Records contained in a dataset:
#####
-- ==== Sys2Proof/Tests/Slice0.lean ====
section
/-! SUPPORT. The model's own tests, with expected results from spec/95_test_vectors.md (the vector is named in each comment),
and for every statement with hypotheses a concrete state and operands that meet them. Vectors of accumulator values and
of line identifiers run at the reference widths, 32 and 8, on the functions of any width; tests of a whole state hold at
every width R5 allows. -/

namespace Sys2Proof.Tests

open Sys2Proof.Machine

/-- A small state: a lifecycle state, the two encoders, and a FIFO. -/
def st (life : Life) (e0 e1 : Encoder Config.accWidth) (fifo : List Sample) : State :=
  { State.reset with life := life, enc0 := e0, enc1 := e1, chan := { Channel.initial with fifo := fifo } }

/-- ACTIVE0 of spec/95_test_vectors.md, with an empty FIFO. -/
def active0 : State := st .active .zero .zero []

/-- What a step or an instruction leaves, read by `f`. -/
def after {α : Type} (o : Host.Outcome State Fault Refusal) (f : State → α) : Option α :=
  match o with
  | .next s => some (f s)
  | .fault _ => none
  | .refused _ => none

/-! ## Well-formedness: each check refuses an ill-formed term -/

theorem test_wf_refuses_unselected_v0 : (Instr.seek 0b10 5 1).wellFormed = false := by
  simpa [Instr.wellFormed, seekPortOk] using Acc.ofNat_ne (n := 5) (m := 0) (by decide) (by decide) (by decide)

theorem test_wf_refuses_unselected_v1 : (Instr.seek 0b01 5 1).wellFormed = false := by
  simpa [Instr.wellFormed, seekPortOk] using Acc.ofNat_ne (n := 1) (m := 0) (by decide) (by decide) (by decide)

theorem test_wf_accepts_both_selected : (Instr.seek 0b11 5 1).wellFormed = true := by decide

/-! ## Decoding: a word of every row, written from R73's fields (op [2:0], smp [7:4], sel [9:8]) -/

theorem test_decode_nop : decode (.ofHeader 0b000000_00_0000_0_000#16) = .instr .nop := by decide

theorem test_decode_consume : decode (.ofHeader 0b000000_00_1001_0_001#16) = .instr (.consume 0b1001) := by decide

theorem test_decode_read : decode (.ofHeader 0b000000_00_0000_0_010#16) = .instr .read := by decide

theorem test_decode_seek :
    decode { Command.ofHeader 0b000000_01_0000_0_011#16 with v0 := 10, v1 := 7 } = .instr (.seek 0b01 10 0) := rfl

theorem test_decode_configure :
    decode { Command.ofHeader 0b000000_00_0000_0_100#16 with l0 := 4, l1 := 5, l2 := 6, l3 := 7 } =
      .instr (.configure 4 5 6 7) := rfl

theorem test_decode_release : decode (.ofHeader 0b000000_00_0000_0_101#16) = .instr .release := by decide

/-- The decoding list under table F: 0x0006, 0x0007, 0xFFFF and 0x8006 are ILLEGAL_OPCODE. -/
theorem test_decode_illegal :
    [0x0006#16, 0x0007#16, 0xFFFF#16, 0x8006#16].all (fun h => decode (.ofHeader h) = .illegalOpcode) = true := by decide

/-- The same list: 0x0008, 0x8000, 0x0020 and 0x0102 are RESERVED_NONZERO. -/
theorem test_decode_reserved :
    [0x0008#16, 0x8000#16, 0x0020#16, 0x0102#16].all (fun h => decode (.ofHeader h) = .reservedNonzero) = true := by decide

/-! ## One encoder, one sample (table D) and positions (table P) -/

/-- D3: (00, 1, 5) on phase 10 gives -1. -/
theorem test_D3 : decodeEncoder (⟨0b00, true, 5⟩ : Encoder 32) 0b10 = (⟨0b10, false, 4⟩, -1) := by decide

/-- D9: (10, 0, 0) on phase 01 is a double transition, -2. -/
theorem test_D9 : decodeEncoder (⟨0b10, false, 0⟩ : Encoder 32) 0b01 = (⟨0b01, false, -2⟩, -2) := by decide

/-- D12: a double step wraps upward. -/
theorem test_D12 :
    decodeEncoder (⟨0b00, true, 0x7FFFFFFE⟩ : Encoder 32) 0b11 = (⟨0b11, true, 0x80000000⟩, 2) := by decide

/-- R105's example: address 19 holds +2 and address 3 holds -2. -/
theorem test_rom : romEntry 19 = 2 ∧ romEntry 3 = -2 := by decide

/-- Table P at -1, -4, -5 and the ends of the range. -/
theorem test_P :
    position (-1 : BitVec 32) = -1 ∧ position (-4 : BitVec 32) = -1 ∧ position (-5 : BitVec 32) = -2 ∧
      position (0x7FFFFFFF : BitVec 32) = 0x1FFFFFFF ∧ position (0x80000000 : BitVec 32) = 0xE0000000 := by decide

/-- P1: one clockwise cycle gives acc 4 and position 1. -/
theorem test_P1 :
    feed [0b00, 0b01, 0b11, 0b10, 0b00] (Encoder.zero : Encoder 32) = ⟨0b00, true, 4⟩ ∧
      position (4 : BitVec 32) = 1 := by decide

/-- K5: a seek to 0x20000000 loses its top bits; K3: one to -1 gives -4. -/
theorem test_seekValue :
    seekEncoder true 0x20000000 (Encoder.zero : Encoder 32) = ⟨0b00, false, 0x80000000⟩ ∧
      seekEncoder true (-1) (⟨0, false, 9⟩ : Encoder 32) = ⟨0, false, -4⟩ := by decide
#####
→ **Work to be completed**: Would you retype exactly the lines above, from the line with "theorem test_D9 : decodeEncoder" to the line with "theorem test_rom : romEntry", with both end lines kept and nothing more?

→ **Result of this exercise**:
theorem test_D9 : decodeEncoder (⟨0b10, false, 0⟩ : Encoder 32) 0b01 = (⟨0b01, false, -2⟩, -2) := by decide

/-- D12: a double step wraps upward. -/
theorem test_D12 :
    decodeEncoder (⟨0b00, true, 0x7FFFFFFE⟩ : Encoder 32) 0b11 = (⟨0b11, true, 0x80000000⟩, 2) := by decide

/-- R105's example: address 19 holds +2 and address 3 holds -2. -/
theorem test_rom : romEntry 19 = 2 ∧ romEntry 3 = -2 := by decide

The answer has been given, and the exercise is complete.